# 1963 ford 4000 industrail loader bucket mod?



## moonmonkey (Jul 17, 2016)

i have the afore mentinoned ford 4000 , with a factory ford loader (a 740) i think. but it has a 4 foot wide after market bucket. the thing i would like to know is could i extend the front edge (it does not have a seperate cutting edge on it now) ,, i would like it to be similar to a skid steer style bucket,, any thoughts on how it would function on my tractor?? (( the actual welding and fab are not a problem))))


----------



## dozer966 (Dec 30, 2014)

Moonmonkey , would you like pix and measurements of my bucket. I have a factory bucket on my 740 loader. It's about 66 inches wide


----------



## EdF (Sep 15, 2014)

Hey Moonmonkey,

If your loader is original to your tractor, it is probably a model 724, manufactured from 1955 thru 1974.
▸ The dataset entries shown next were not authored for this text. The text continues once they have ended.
/-- The output of router `b` towards a die (R29): its attachment, or the next torus direction; the port is the first in
service of the link. None when every port of it is out of service. -/
def State.outPort (s : State) (b dst : Nat) : Option Nat :=
  let ports := match route b (attachB dst) with
    | l :: _ => rangeFrom (4 * l.2) 4
    | [] => match (bPorts b).find? fun (e : Nat × Nat × Nat) => e.1 == dst with
      | some e => rangeFrom e.2.1 e.2.2
      | none => []
  ports.find? fun n => !s.portOut (bDie b) n

/-- True when a packet that left position `start` of a dimension has crossed the dateline, the wrap between 3 and 0, once it has
gone one hop on from position `pos`, upwards or downwards (R30). -/
def pastDateline (start pos : Nat) (up : Bool) : Bool :=
  if up then decide ((pos + 1) % 4 < start) else decide (start < (pos + 3) % 4)

/-- The virtual channel of a packet from B-die `src` on the torus link that leaves B-die `b` in direction `k` (R30): the first of
its class, the second from the dateline on, the first again after the turn. No field of a header carries a channel: both ends of
a link find it from the packet's route, which its header fixes (R29; DEDUCED: log entry 181). The two of class c are numbered 2c
and 2c + 1 (DESIGN CHOICE: log entry 223). -/
def linkVc (src b k cls : Nat) : Nat :=
  let (start, pos) := if k < 2 then (src / 4, b / 4) else (src % 4, b % 4)
  2 * cls + boolNat (pastDateline start pos (k % 2 == 0)) 1

/-- Flits a packet takes (R19): its header's, and its data flit. -/
def Packet.flits (p : Packet) : Nat := if p.words.isEmpty then 1 else 2

/-- A collective message that is lost on the mesh aborts its instance (R37). The message's header stands in its first data flit
(R383); a flit that is no header of the packet's kind names no instance (DEDUCED: log entry 182). -/
def State.loseMessage (s : State) (t : TxHeader) (ws : List CodeWord) : State :=
  let m := collOfBytes (wordBytes (ws.map eccCorrect))
  if m.kind.toNat = t.opcode.toNat ∧ !badMsg m then s.abortInst m.group.toNat m.seq.toNat 0x0604 true else s

/-- A packet that router `b` has received joins the packets waiting at its output; one whose destination cannot be
reached, or whose route has lost its next link, is answered, dropped or sent over the debug ring here (R37, R625). -/
def State.arrive (s : State) (b port : Nat) (t : TxHeader) (ws : List CodeWord) : State :=
  let dst := t.dstDie.toNat
  if 2 ≤ s.dieState dst ∨ s.cutOff dst then s.routerReply t ws
  else match s.outPort b dst with
    | none =>
      if t.msgClass = 3 then s.emit (.ring "control" dst (s.num 0x9200 2) (encodeTx t).toNat)
      else if t.opcode.toNat = 0x01 ∨ t.opcode.toNat = 0x02 ∨ t.opcode.toNat = 0x20 then s.routerReply t ws
      else (s.bump 0x8044 (bDie b + 1) 1).loseMessage t ws
    | some out =>
      let v := if out < 16 then linkVc (attachB t.srcDie.toNat) b (out / 4) t.msgClass.toNat else 2 * t.msgClass.toNat
      { s with packets := s.packets ++ [⟨bDie b, out, t, ws, false, port, v⟩] }

/-- The packets that wait for a port out of service are placed again: on a port of the same link that remains, or as R37 says
(R34). -/
def State.rehome (s : State) : State :=
  let (moved, rest) := s.packets.partition fun p => s.portOut p.die p.port
  ({ s with packets := rest } : State).forEach moved fun s p => s.arrive (p.die - bDie 0) p.inPort p.header p.words

/-- True when port state `o`, at the other end of a link, has taken a held packet with all its data. -/
def LinkSt.took (o : LinkSt) (x : HeldPacket) : Bool :=
  decide (0 < o.taken) && (serialAhead 12 o.lastSeq x.seq ||
    (o.lastSeq == x.seq && (x.words.isEmpty || decide (o.group.length < o.taken))))

/-- What port `n` of die `d` has sent and the other end of its link has not taken whole. -/
def State.untaken (s : State) (d n : Nat) : List HeldPacket :=
  let e := otherEnd d n
  (s.link d n).held.filter fun x => !(s.link e.1 e.2).took x
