-- ==== Sys2Proof/Machine/Vector.lean ====
section
/-! DEFINITION. The vector engine: VOP, VCVT, VROW, SFN, SFM (04 Tables 4-5, 4-6, 4-8; 02 R72 to R77; 06 R228 to R232;
07 R254 to R273). -/

namespace Sys2Proof.Machine

/-- The elements of a tile in order, on entry to the vector engine as FP32 (R77). -/
def Tile.flat32 (t : Tile) : List Nat :=
  (List.range t.rows.length).flatMap fun r => (List.range (t.rows.getD r []).length).map fun k => t.f32At r k

/-- The exact values of the elements of a tile in order. -/
def Tile.flatVals (t : Tile) : List FVal :=
  (List.range t.rows.length).flatMap fun r => (List.range (t.rows.getD r []).length).map fun k => t.fullVal r k

/-- The rows of a destination filled from a list of results; an element without a result is a free value that depends on
the results alone (R105). -/
def fitRows (d : Desc) (vs : List FVal) : List (List FVal) :=
  let w := d.rowElems.toNat
  let key := if vs.length < d.elems then vs.map toF32 else []
  (List.range d.rows.toNat).map fun r => (List.range w).map fun k =>
    vs.getD (r * w + k) (f32 (Config.unfilled key (r * w + k)).toNat)

/-- Results written to a destination (R77). -/
def State.putResults (s : State) (a : Act) (d : Desc) (sat : Bool) (vs : List FVal) : State :=
  s.writeTile a.pc d a.loops sat (fitRows d vs)

/-- The tile scales of a two-level destination, read before it is written (R70). -/
def State.scaleReads (s : State) (a : Act) (d : Desc) : List (Nat × Fetched) :=
  if d.scaleMode = 2 then
    [(0, (s.core a.pc).opnd.fetch (d.loc a.loops 0).tscale0 (4 * (d.rowElems.toNat / 64)))] else []

/-! ### VOP and VCVT -/

/-- The result of an element-wise VOP on FP32 encodings (Table 4-6). -/
def vopElem (op a b c : Nat) : FVal :=
  let va := f32 a
  let vb := f32 b
  match op with
  | 0x01 => f32 (f32add a b)
  | 0x02 => f32 (f32sub a b)
  | 0x03 => f32 (f32mul a b)
  | 0x04 => f32 (f32fma a b c)
  | 0x05 => f32 (f32div a b)
  | 0x06 => f32 (f32sqrt a)
  | 0x07 => va.max vb
  | 0x08 => va.min vb
  | 0x09 => va.abs
  | 0x0A => va.negate
  | 0x0B => va
  | _ => if (f32 c).isZero then vb else va

/-- Element `k` of a source of `n` elements for a destination of `d` elements: broadcast of a single row (R169). -/
def pick (l : List Nat) (n d k : Nat) : Nat := if n = d then l.getD k 0 else l.getD (k % n) 0

/-- ROWSUM or ROWMAX of one row (Table 4-6). -/
def rowReduce (op : Nat) (l : List Nat) : FVal :=
  if op = 0x0D then f32 (l.foldl f32add f32zero)
  else match l with
    | [] => f32 f32zero
    | x :: t => t.foldl (fun (m : FVal) y => m.max (f32 y)) (f32 x)

/-- The effect of VOP. -/
def State.vopEffect (s : State) (a : Act) (f : VopFields) : State :=
  let q := (s.core a.pc).sq.prog
  let op := f.op.toNat
  let dst := q.desc f.dst.toNat
  let rd := fun i : BitVec 12 => s.readTile a.pc (q.desc i.toNat) a.loops 0
  let none : Tile := ⟨0, [], [], [], []⟩
  let n := vopArity op
  let ta := rd f.srcA
  let tb := if 2 ≤ n then rd f.srcB else none
  let tc := if 3 ≤ n then rd f.srcC else none
  let (s1, ok) := s.checked a (ta.reads ++ tb.reads ++ tc.reads)
  if !ok then s1
  else
    let la := ta.flat32
    let lb := tb.flat32
    let lc := tc.flat32
    let res :=
      if isRowOp op then
        let rows := (List.range dst.rows.toNat).map fun r =>
          rowReduce op ((List.range (ta.rows.getD (if ta.rows.length = 1 then 0 else r) []).length).map fun k =>
            ta.f32At (if ta.rows.length = 1 then 0 else r) k)
        rows
      else (List.range dst.elems).map fun k =>
        vopElem op (pick la la.length dst.elems k) (pick lb lb.length dst.elems k) (pick lc lc.length dst.elems k)
    s1.putResults a dst (vecSat dst.fmt.toNat) res

/-- VOP: an element-wise operation in FP32 (R169). -/
def execVop (c : CoreId) (h : Header) (f : VopFields) (s : State) : Host.Outcome State Fault Refusal :=
  .next (s.issue c.toNat 2 (.vop h f) fun s a => s.arith a (.vop h f) true fun s => s.vopEffect a f)

/-- The effect of VCVT: each exact source value converted once under the saturation flag (R72, R652). -/
def State.vcvtEffect (s : State) (a : Act) (f : VcvtFields) : State :=
  let q := (s.core a.pc).sq.prog
  let dst := q.desc f.dst.toNat
  let t := s.readTile a.pc (q.desc f.src.toNat) a.loops 0
  let (s1, ok) := s.checked a (t.reads ++ s.scaleReads a dst)
  if !ok then s1 else s1.putResults a dst (f.sat == 1) t.flatVals

/-- VCVT: conversion to the destination format (R72). -/
def execVcvt (c : CoreId) (h : Header) (f : VcvtFields) (s : State) : Host.Outcome State Fault Refusal :=
  .next (s.issue c.toNat 2 (.vcvt h f) fun s a => s.arith a (.vcvt h f) true fun s => s.vcvtEffect a f)

/-! ### VROW -/

/-- A row of the finish (R228, R229): its output, lse and status bit. -/
def finishRow (b : Bank) (m l : Nat) (o : List Nat) : List FVal × Nat × Bool :=
  if (f32 m).isNan || (f32 l).isNan then (o.map fun _ => FVal.nan, f32nan, false)
  else if (f32 l).isZero then (o.map fun _ => f32 f32zero, f32sentinel, true)
  else (o.map fun x => f32 (f32div x l), f32add m (sfnLog true b l), false)

/-- The rows of a tile as FP32 encodings. -/
def Tile.rows32 (t : Tile) : List (List Nat) :=
  (List.range t.rows.length).map fun r => (List.range (t.rows.getD r []).length).map fun k => t.f32At r k

/-- The effect of VROW: the finish, a softmax block update, or the plain stages (R228, R232, Table 4-10). -/
def State.vrowEffect (s : State) (a : Act) (f : VrowFields) : State :=
  let k := s.core a.pc
  let q := k.sq.prog
  let r := q.rowDesc f.descRow.toNat
  let dst := q.desc f.dst.toNat
  let t := s.readTile a.pc (q.desc f.src.toNat) a.loops 0
  let sb := r.statBank.toNat
  let h := t.rows.length
  let (qs, ks) := if r.softmax = 0 ∧ r.status = 1 then ([], []) else s.maskReads a r
  let accs := if usesStat r then s.accReads a.pc sb 0 h 2 else []
  let (s1, ok) := s.checked a (t.reads ++ qs ++ ks ++ accs)
  if !ok then s1
  else
    let stat := fun i => s.accRow a.pc sb i 2
    if r.softmax = 0 ∧ r.status = 1 then
      let rows := t.rows32.zipIdx.map fun x =>
        finishRow k.bankActive ((stat x.2).getD 0 0) ((stat x.2).getD 1 0) x.1
      let hits := (List.range h).flatMap fun i => sfnHits 0x04 ((stat i).getD 1 0)
      let (s1, ok) := s1.bankReads a k.bankActive hits
      if !ok then s1 else
      let s2 := s1.putResults a dst (vecSat dst.fmt.toNat) (rows.flatMap (·.1))
      let s3 := s2.forEach rows.zipIdx fun s x =>
        s.writeLocal a.pc 2 (accAddr sb x.2 0 + 8) (leBytes 4 x.1.2.1)
      s3.writeStatus a r (rows.map fun x => x.2.2)
    else
      let rows := t.rows32.zipIdx.map fun x =>
        let masked := maskOf r qs ks x.2
        if r.softmax = 1 then softmaxRow k.bankActive r masked ((stat x.2).getD 0 0) ((stat x.2).getD 1 0) x.1
        else plainRow r masked 0 0 x.1
      let vals := (rows.flatMap (·.weights)).map f32
      let hits := if r.softmax = 1 then rows.zipIdx.flatMap fun x => x.1.hits ((stat x.2).getD 0 0) else []
      let (s1, ok) := s1.bankReads a k.bankActive hits
      if !ok then s1 else
      let s2 := s1.putResults a dst (r.softmax == 1 || vecSat dst.fmt.toNat) vals
      let s3 := if r.softmax = 1 then s2.writeStat a.pc sb rows false else s2
      s3.writeStatus a r (rows.map (·.allMasked))

/-- VROW: the row function of its descriptor, holding the row-function pipeline (R112, R232). -/
def execVrow (c : CoreId) (h : Header) (f : VrowFields) (s : State) : Host.Outcome State Fault Refusal :=
  .next (s.issue c.toNat 2 (.vrow h f) fun s a => s.arith a (.vrow h f) true fun s => s.vrowEffect a f)

/-! ### SFN and SFM -/

/-- The coefficient banks exchanged (R273). -/
def State.swapBanks (s : State) (pc : Nat) : State :=
  s.modCore pc fun k => { k with bankActive := k.bankShadow, bankShadow := k.bankActive }

/-- True when an SFN may issue: it asks for no swap, or the shadow bank holds the generation it names (R170, R273). -/
def State.swapReady (s : State) (pc : Nat) (f : SfnFields) : Bool :=
  f.swap == 0 || (s.core pc).bankShadow.gen == some f.generation.toNat

/-- The effect of SFN: the swap first, then each element from the bank then active (R254, R270, R273). -/
def State.sfnEffect (s : State) (a : Act) (f : SfnFields) : State :=
  let s := if f.swap = 1 then s.swapBanks a.pc else s
  let q := (s.core a.pc).sq.prog
  let t := s.readTile a.pc (q.desc f.src.toNat) a.loops 0
  let (s1, ok) := s.checked a t.reads
  if !ok then s1
  else
    let b := (s.core a.pc).bankActive
    let ys := t.flat32.map fun x => sfnEval (s.compat a.pc) b f.func.toNat x
    let compat := s.compat a.pc && sfnIsCompat f.func.toNat
    let (s1, ok) := s1.bankReads a b (if compat then [] else t.flat32.flatMap (sfnHits f.func.toNat))
    if !ok then s1 else
    let dst := q.desc f.dst.toNat
    let s2 := s1.putResults a dst (vecSat dst.fmt.toNat) (ys.map fun y => f32 y.1)
    if f.func = 0x0E then
      let d2 := q.desc f.dst2.toNat
      s2.putResults a d2 (vecSat d2.fmt.toNat) (ys.map fun y => f32 y.2)
    else s2

/-- SFN: one special function per element (R254). -/
def execSfn (c : CoreId) (h : Header) (f : SfnFields) (s : State) : Host.Outcome State Fault Refusal :=
  .next (s.issue c.toNat 2 (.sfn h f) fun s a => s.arith a (.sfn h f) (s.swapReady a.pc f) fun s => s.sfnEffect a f)

/-- The words of the microprogram store that a call of `n` passes reads: its micro-instructions, and the constant groups of four
words that they name (R266, R267, R617). -/
def microWords (micro : List (BitVec 64)) (start n : Nat) : List Nat :=
  rangeFrom start n ++ ((micro.drop start).take n).flatMap fun w => rangeFrom (256 + 4 * (w.toNat >>> 14 % 64)) 4

/-- The effect of SFM: the passes of a microprogram over each element (R267). -/
def State.sfmEffect (s : State) (a : Act) (f : SfmFields) : State :=
  let k := s.core a.pc
  let q := k.sq.prog
  let t := s.readTile a.pc (q.desc f.src.toNat) a.loops 0
  let (s1, ok) := s.checked a t.reads
  if !ok then s1
  else
    let dst := q.desc f.dst.toNat
    let hits := t.flat32.flatMap fun x => sfmHits k.bankActive k.micro k.groups f.program.toNat f.passes.toNat x f32zero
    let (s1, ok) := s1.bankReads a k.bankActive hits
    let (s1, ok2) := s1.storeRead a.p a.pc a.u k.microErrs
      (microWords k.micro f.program.toNat f.passes.toNat)
    if !(ok && ok2) then s1 else
    s1.putResults a dst (vecSat dst.fmt.toNat) (t.flat32.map fun x =>
      f32 (sfmRun k.bankActive k.micro k.groups f.program.toNat f.passes.toNat x f32zero))

/-- SFM: a microprogram call (R267). -/
def execSfm (c : CoreId) (h : Header) (f : SfmFields) (s : State) : Host.Outcome State Fault Refusal :=
  .next (s.issue c.toNat 2 (.sfm h f) fun s a => s.arith a (.sfm h f) true fun s => s.sfmEffect a f)

end Sys2Proof.Machine
end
The model 740 loader was manufactured from 1975 thru 1980, which would make it a later "add-on" to your tractor.


----------



## pogobill (Jan 31, 2012)

Like a skid steer type bucket? Do you mean a quick attach set up? If so, you can get the parts for this and convert your tractor. As for extending the bucket lip, Have a look at getting yourself a replacement cutting edge and maybe adding that to the front lip of the bucket. 
If you covert your tractor to a quick attach, it'll open up a whole new world of attachments that you can add to your tractor for all sorts of chores! Good luck and have fun!


----------



## moonmonkey (Jul 17, 2016)

*pictures of my inadequate westerdorf bucket*

no not quick connect, i mean a longer bottom of the bucket like extending the cutting edge out about 6-12" and welding matching sides to extend the bucket size. i would like a 5' wide as well but that would be too much work for me,,, just wondering if the tractor would work well with a "deeper" bucket,,, it would allow me to scoop under logs and also dig deeper.


----------